Consider a simplified breakdown of a typical production / operations system. Each one presents its own opportunities to improve performance:
This article explores each of these aspects in turn. Note that this list is not exhaustive – the intent is merely to demonstrate the vast amount of potential performance upside we see in most organisations.
There are three main opportunity areas:
a. Elimination of failure demand
Failure demand is demand that is generated by the failure of an upstream process. If we address the root cause(s) of those issues, we can ‘turn off’ this demand. Failure demand is a poor customer experience and consumes capacity to serve. In our experience, failure demand can exceed 80% in some teams. While this is predominantly a service industry concept, it is often relevant in administrative functions of any large organisation, e.g. the call centre, IT help desk and/or HR department of a manufacturing company.
A call centre analysis of a large Australian Health Insurer revealed that the third most common call was ‘I’d like to follow up on a claim I made previously’. This call type made up more than 10% of total call volumes, equivalent to nearly100,000 6-minute calls per annum. Total failure demand was 36% of all calls. By moving upstream and fixing the process so that all claims were paid within a day of receipt, we were able to practically eliminate these calls, in addition to achieving significant benefits in the claims process itself.
b. Demand migration
Channeling demand to cheaper / preferred channels – e.g. to online self-service / mobile
Our client ran a collections call centre in the US. They offered their clients 4 ways to pay outstanding debts. The cost-to-serve ranged from (near) zero (self-service) to several dollars (phone payments). Similarly, depending on the chosen payment method, the transaction cost for their client ranged from zero to several tens of dollars. The online (self-service) payment option was free for both the business and their clients, but the webpage and call scripts did not explain the cost of each option, nor was the 'free-free' option the first one presented. A simple change to improve communication and highlight the best option for the customer created win/win dynamics, shifted the choice of payment options and reduced both call volumes and handling times.
c. Smoothing of demand
This includes opportunities to smooth volumes (soften peaks and/or fill-in troughs) and/or better match workforce capacity profiles. The more ‘unevenness’ there is in demand, the harder it is for operations to achieve a good combination of service and cost through the cycle, mainly because capacity is relatively fixed in the short term. This leads to instances of over and undercapacity, which in turn (depending on the management response) drives various issues, including cost (idle capacity, or overtime), deterioration of service (backlogs, queues, shortages), inventory accumulation and overburden.

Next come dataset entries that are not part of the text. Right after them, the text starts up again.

-- ==== Sys2Proof/Machine/Ops.lean ====
section
/-! DEFINITION. The named operations over contexts, registers, the return buffer, memory bytes and traps that every
meaning is written with: keyed lists, the accessors of the pod's parts, register reads and writes (R40, R157), switch
points (R243), the commit of long-class results (R47 to R49), taking a trap (R347 to R351) and what surrounds every
instruction (`issue`, `finish`). -/

namespace Sys2Proof.Machine

/-! ## Keyed lists -/

/-- The value a keyed list holds for `k`, or `d` where it holds none. -/
def kget {κ α : Type} [DecidableEq κ] : List (κ × α) → κ → α → α
  | [], _, d => d
  | (k', v) :: r, k, d => if k' = k then v else kget r k d

/-- The keyed list with `v` at `k`. -/
def kset {κ α : Type} [DecidableEq κ] : List (κ × α) → κ → α → List (κ × α)
  | [], k, v => [(k, v)]
  | (k', v') :: r, k, v => if k' = k then (k, v) :: r else (k', v') :: kset r k v

/-- The keyed list without `k`. -/
def kdel {κ α : Type} [DecidableEq κ] (l : List (κ × α)) (k : κ) : List (κ × α) := l.filter (fun p => p.1 ≠ k)

/-- Whether the keyed list holds `k`. -/
def khas {κ α : Type} [DecidableEq κ] (l : List (κ × α)) (k : κ) : Bool := l.any (fun p => p.1 = k)

/-! ## Parts of the pod -/

def State.core (s : State) (k : CoreId) : Core := kget s.cores k Core.reset
def State.setCore (s : State) (k : CoreId) (c : Core) : State := { s with cores := kset s.cores k c }
def State.modCore (s : State) (k : CoreId) (f : Core → Core) : State := s.setCore k (f (s.core k))
/-- The slot of a context. -/
def State.slot (s : State) (c : CtxId) : Slot := (s.core c.core).slots[c.who.val]
def State.setSlot (s : State) (c : CtxId) (v : Slot) : State :=
  s.modCore c.core (fun k => { k with slots := k.slots.set c.who.val v })
def State.modSlot (s : State) (c : CtxId) (f : Slot → Slot) : State := s.setSlot c (f (s.slot c))
/-- The context that issues (R243). -/
def State.me (s : State) : CtxId := ⟨s.cur, (s.core s.cur).issuing⟩
/-- The slot of the context that issues. -/
def State.self (s : State) : Slot := s.slot s.me
def State.setSelf (s : State) (v : Slot) : State := s.setSlot s.me v
/-- The registers of the context that issues. -/
def State.cx (s : State) : Ctxt := s.self.cx
def State.setCx (s : State) (c : Ctxt) : State := s.setSelf { s.self with cx := c }
def State.modCx (s : State) (c : CtxId) (f : Ctxt → Ctxt) : State := s.modSlot c (fun sl => { sl with cx := f sl.cx })
def State.cluster (s : State) (k : ClusterId) : Cluster := kget s.clusters k Cluster.reset
def State.setCluster (s : State) (k : ClusterId) (c : Cluster) : State := { s with clusters := kset s.clusters k c }
def State.modCluster (s : State) (k : ClusterId) (f : Cluster → Cluster) : State := s.setCluster k (f (s.cluster k))
def State.gang (s : State) (g : Nat) : Gang := kget s.gangs g Gang.reset
def State.setGang (s : State) (g : Nat) (v : Gang) : State := { s with gangs := kset s.gangs g v }
def State.modGang (s : State) (g : Nat) (f : Gang → Gang) : State := s.setGang g (f (s.gang g))
def State.launch (s : State) (l : Nat) : Launch := kget s.launches l Launch.reset
def State.setLaunch (s : State) (l : Nat) (v : Launch) : State := { s with launches := kset s.launches l v }
def State.modLaunch (s : State) (l : Nat) (f : Launch → Launch) : State := s.setLaunch l (f (s.launch l))
def State.module (s : State) (m : Nat) : Module := kget s.modules m Module.reset
def State.setModule (s : State) (m : Nat) (v : Module) : State := { s with modules := kset s.modules m v }
def State.modModule (s : State) (m : Nat) (f : Module → Module) : State := s.setModule m (f (s.module m))
def State.kettle (s : State) (m k : Nat) : Kettle := kget s.kettles (m, k) Kettle.reset
def State.setKettle (s : State) (m k : Nat) (v : Kettle) : State := { s with kettles := kset s.kettles (m, k) v }
def State.decoder (s : State) (m d : Nat) : Decoder := kget s.decoders (m, d) ⟨none⟩
/-- The number of modules of the pod (R23). -/
def State.modCount (s : State) : Nat := s.dims.1 * s.dims.2.1 * s.dims.2.2
/-- The gang of a context, where it has one. -/
def State.gangOf (s : State) (c : CtxId) : Gang := match (s.slot c).gang with | some g => s.gang g | none => Gang.reset
/-- The launch of a context's gang. -/
def State.launchOf (s : State) (c : CtxId) : Launch :=
  match (s.slot c).gang with | some g => s.launch (s.gang g).launch | none => Launch.reset
/-- The four slots of a core. -/
def slotIds (k : CoreId) : List CtxId := [⟨k, 0⟩, ⟨k, 1⟩, ⟨k, 2⟩, ⟨k, 3⟩]
/-- The eight cores of a cluster in ring order. -/
def coreIds (cl : ClusterId) : List CoreId := (List.range 8).map (fun n => ⟨cl, n⟩)
/-- A fresh number, for the identity of a job, a message or a segment. -/
def State.tick (s : State) : State := { s with fresh := s.fresh + 1 }
/-- The service cores count an error record or a refusal by its code (R346, R376). -/
def State.countError (s : State) (m : Nat) (code : BitVec 9) : State :=
  s.modModule m (fun x => { x with errors := kset x.errors code (kget x.errors code 0 + 1) })

/-! ## Bits and integers -/

/-- The two's complement reading of the low `w` bits of `v`. -/
def sgn (w v : Nat) : Int :=
  let u := v % 2 ^ w
  if w = 0 then 0 else if u < 2 ^ (w - 1) then (u : Int) else (u : Int) - (2 ^ w : Nat)
/-- `Trunc(w, v)` of R10. -/
def trunc (w : Nat) (v : Int) : Nat := (v % (2 ^ w : Nat)).toNat
/-- Bits [hi:lo] of a natural number (R4). -/
def bits (v hi lo : Nat) : Nat := (v >>> lo) % 2 ^ (hi + 1 - lo)
/-- The offset of a branch in bytes: twice the signed halfword count (R37). -/
def halfwords {w : Nat} (off : BitVec w) : DWord := (off.signExtend 64) <<< 1

/-- Tables that engines and barriers change: in the context and in the checkpoint of its run-ahead, which keeps them too
(R280). -/
def State.modTables (s : State) (c : CtxId) (f : Ctxt → Ctxt) : State :=
  s.modSlot c (fun sl => { sl with cx := f sl.cx, ck := sl.ck.map (fun k => { k with cx := f k.cx }) })

/-! ## Memory bytes at their homes -/

/-- What a location nothing has written reads as (assumption 3). -/
def Memory.unlisted : Byte := 0
/-- The canonical form of memory: locations strictly rising and no entry equal to what an unlisted location reads as. -/
def Memory.wf : List Host.Cell → Bool
  | [] => true
  | [c] => c.2 != Memory.unlisted
  | c :: d :: r => c.2 != Memory.unlisted && decide (c.1 < d.1) && Memory.wf (d :: r)
/-- The byte at a location. -/
def Memory.get : List Host.Cell → Nat → Byte
  | [], _ => Memory.unlisted
  | c :: r, a => if c.1 = a then c.2 else if a < c.1 then Memory.unlisted else Memory.get r a
/-- A byte written. -/
def Memory.set : List Host.Cell → Nat → Byte → List Host.Cell
  | [], a, b => if b = Memory.unlisted then [] else [(a, b)]
  | c :: r, a, b =>
    if c.1 = a then (if b = Memory.unlisted then r else (a, b) :: r)
    else if a < c.1 then (if b = Memory.unlisted then c :: r else (a, b) :: c :: r)
    else c :: Memory.set r a b
/-- `n` bytes from a location, little-endian (R5). -/
def Memory.getN (m : List Host.Cell) (a : Nat) : Nat → Nat
  | 0 => 0
  | n + 1 => (Memory.get m a).toNat + 256 * Memory.getN m (a + 1) n
/-- The low `n` bytes of `v` written from a location. -/
def Memory.setN (m : List Host.Cell) (a : Nat) : Nat → Nat → List Host.Cell
  | 0, _ => m
  | n + 1, v => Memory.setN (Memory.set m a (BitVec.ofNat 8 v)) (a + 1) n (v / 256)
/-- The `n` bytes from a location. -/
def Memory.bytes (m : List Host.Cell) (a n : Nat) : List Byte := (List.range n).map (fun i => Memory.get m (a + i))
/-- Every location of a range set to the unlisted value (R337). -/
def Memory.clear (m : List Host.Cell) (a n : Nat) : List Host.Cell := m.filter (fun c => c.1 < a || a + n ≤ c.1)
/-- The 64-byte unit of a location (R236). -/
def unitOf (a : Nat) : Nat := a / 64 * 64
/-- Whether a byte of the span stands in a poisoned unit (R236, R346). -/
def State.poisoned (s : State) (a n : Nat) : Bool := s.poison.any (fun u => u.1 < a + n && a < u.1 + 64)

/-! ## Locations (R169, R185): the location of a byte of a local store is its global local-store address; that of a byte
of HBM is `0b11` in [63:62], the module in [61:52] and the physical address below. -/

def globLoc (m x y core region off : Nat) : Nat :=
  2 ^ 63 + m * 2 ^ 52 + y * 2 ^ 44 + x * 2 ^ 36 + core * 2 ^ 33 + region * 2 ^ 15 + off
/-- The location of a byte of a core's scratchpad. -/
def privLoc (k : CoreId) (off : Nat) : Nat := globLoc k.cl.m k.cl.x k.cl.y k.n 0 off
/-- The location of a byte of a core's inboxes. -/
def inboxLoc (k : CoreId) (off : Nat) : Nat := globLoc k.cl.m k.cl.x k.cl.y k.n 3 off
/-- The location of a byte of a cluster's weight buffer: its 64 KiB, whose addresses stand under two core fields (R144, R171), are one
run of locations, at the region value 8, which no address has. -/
def wbufLoc (cl : ClusterId) (off : Nat) : Nat := globLoc cl.m cl.x cl.y 0 8 off
def hbmLoc (m pa : Nat) : Nat := 3 * 2 ^ 62 + m * 2 ^ 52 + pa
/-- Whether a location is in HBM. -/
def isHbm (loc : Nat) : Bool := loc / 2 ^ 62 = 3
def locModule (loc : Nat) : Nat := bits loc 61 52
/-- The physical address of an HBM location. -/
def locPa (loc : Nat) : Nat := loc % 2 ^ 52
/-- The cluster of a local-store location. -/
def locCluster (loc : Nat) : ClusterId := ⟨bits loc 61 52, bits loc 43 36, bits loc 51 44⟩
/-- The core of a local-store location. -/
def locCore (loc : Nat) : CoreId := ⟨locCluster loc, bits loc 35 33⟩
def locRegion (loc : Nat) : Nat := bits loc 32 15

/-- Bytes written at their home, the marks left as they are. -/
def State.poke (s : State) (loc n v : Nat) : State := { s with mem := Memory.setN s.mem loc n v }
/-- Bytes written at their home. A store of every byte of a marked unit of SRAM clears its mark (R346); a mark in HBM
stays (R236). -/
def State.write (s : State) (loc n v : Nat) : State :=
  let touch := fun (u : Nat × Nat) =>
    if isHbm u.1 then some u
    else
      let lo := Nat.max loc u.1
      let hi := Nat.min (loc + n) (u.1 + 64)
      if lo < hi then
        let m := u.2 ||| ((2 ^ (hi - lo) - 1) <<< (lo - u.1))
        if m = 2 ^ 64 - 1 then none else some (u.1, m)
      else some u
  { s with mem := Memory.setN s.mem loc n v, poison := s.poison.filterMap touch }

/-! ## Traps (R344 to R351) -/

/-- A cause with its EADDR, raised outside any walk: WALK = 7 (assumption 10). -/
def trapInfo (code : BitVec 9) (eaddr : DWord := 0) (acc : BitVec 2 := 0) (walk : BitVec 3 := 7) : TrapInfo :=
  { code := code, eaddr := eaddr, opc := 0, dfr := false, sw := false, walk := walk, acc := acc }

/-- EINFO of a trap (R347); RSVW, which is sticky, is kept. -/
def einfoWord (old : DWord) (t : TrapInfo) (ds held : Bool) : DWord :=
  (t.opc <<< 12) ||| ((BitVec.ofBool t.dfr).setWidth 64 <<< 11) ||| ((BitVec.ofBool ds).setWidth 64 <<< 10) |||
  ((BitVec.ofBool t.sw).setWidth 64 <<< 9) ||| (old &&& 0x100) ||| ((BitVec.ofBool held).setWidth 64 <<< 7) |||
  (t.walk.setWidth 64 <<< 4) ||| (t.acc.setWidth 64 <<< 2)

/-- EPC and DS: a delay-slot instruction's trap names its branch (R52, R347). -/
def trapPc (c : Ctxt) : DWord × Bool := match c.delay with | some d => (d.branch, true) | none => (c.pc, false)

/-- The order in which the traps due at a boundary are taken: CONTEXT_LOST, WATCHDOG, QUANTUM_END, an instruction's own (R349). -/
def trapRank (code : BitVec 9) : Nat := if code = 0x109 then 0 else if code = 0x140 then 1 else if code = 0x141 then 2 else 3
/-- Whether a slot holds a trap of a code. -/
def Slot.holdsTrap (sl : Slot) (code : BitVec 9) : Bool := match sl.held with | some t => t.code = code | none => false
/-- What another trap leaves due of a held one: CONTEXT_LOST and QUANTUM_END stay due, WATCHDOG does by its count, and an instruction raises its own
again (R349). -/
def Slot.leaveHeld (sl : Slot) (t : TrapInfo) : Slot :=
  { sl with lost := sl.lost || (sl.holdsTrap 0x109 && decide (t.code ≠ 0x109)), qend := sl.qend || (sl.holdsTrap 0x141 && decide (t.code ≠ 0x141)) }
/-- The trapped slot: the four trap registers written, nothing waited for, nothing issued (R347, R348). -/
def Slot.trapped (sl : Slot) (t : TrapInfo) (held : Bool) (ph : Phase) : Slot :=
  { sl.leaveHeld t with phase := ph, wait := none, held := none, reissued := false, ssended := false, xended := false,
                          cause := t.code.setWidth 64, epc := (trapPc sl.cx).1, eaddr := t.eaddr, einfo := einfoWord sl.einfo t (trapPc sl.cx).2 held }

In manufacturing, this ‘smoothing’ can be (artificially) achieved by implementing a heijunka system (‘heijunka’ is the Japanese word for ‘calm meadow’) which essentially uses a combination of a finished goods inventory supermarket which acts as a low pass filter (i.e. absorbs peaks and troughs in demand) and a ‘heijunka board’ to mimic the ‘perfect customer’, releasing kanbans back into production in a controlled, level and regular manner to trigger replenishment. Responding to this levelled ‘demand signal’ (as distinct from actual demand) has numerous benefits and is the key to running a good kanban system.
In service environments, you can’t hold a buffer of finished ‘goods’ (services) as the service is delivered in real time and/or is custom made for each individual (e.g. assessing an insurance claim cannot happen before the damage occurs and the claim is lodged). However, it is still possible to apply some of the same principles and achieve similar benefits.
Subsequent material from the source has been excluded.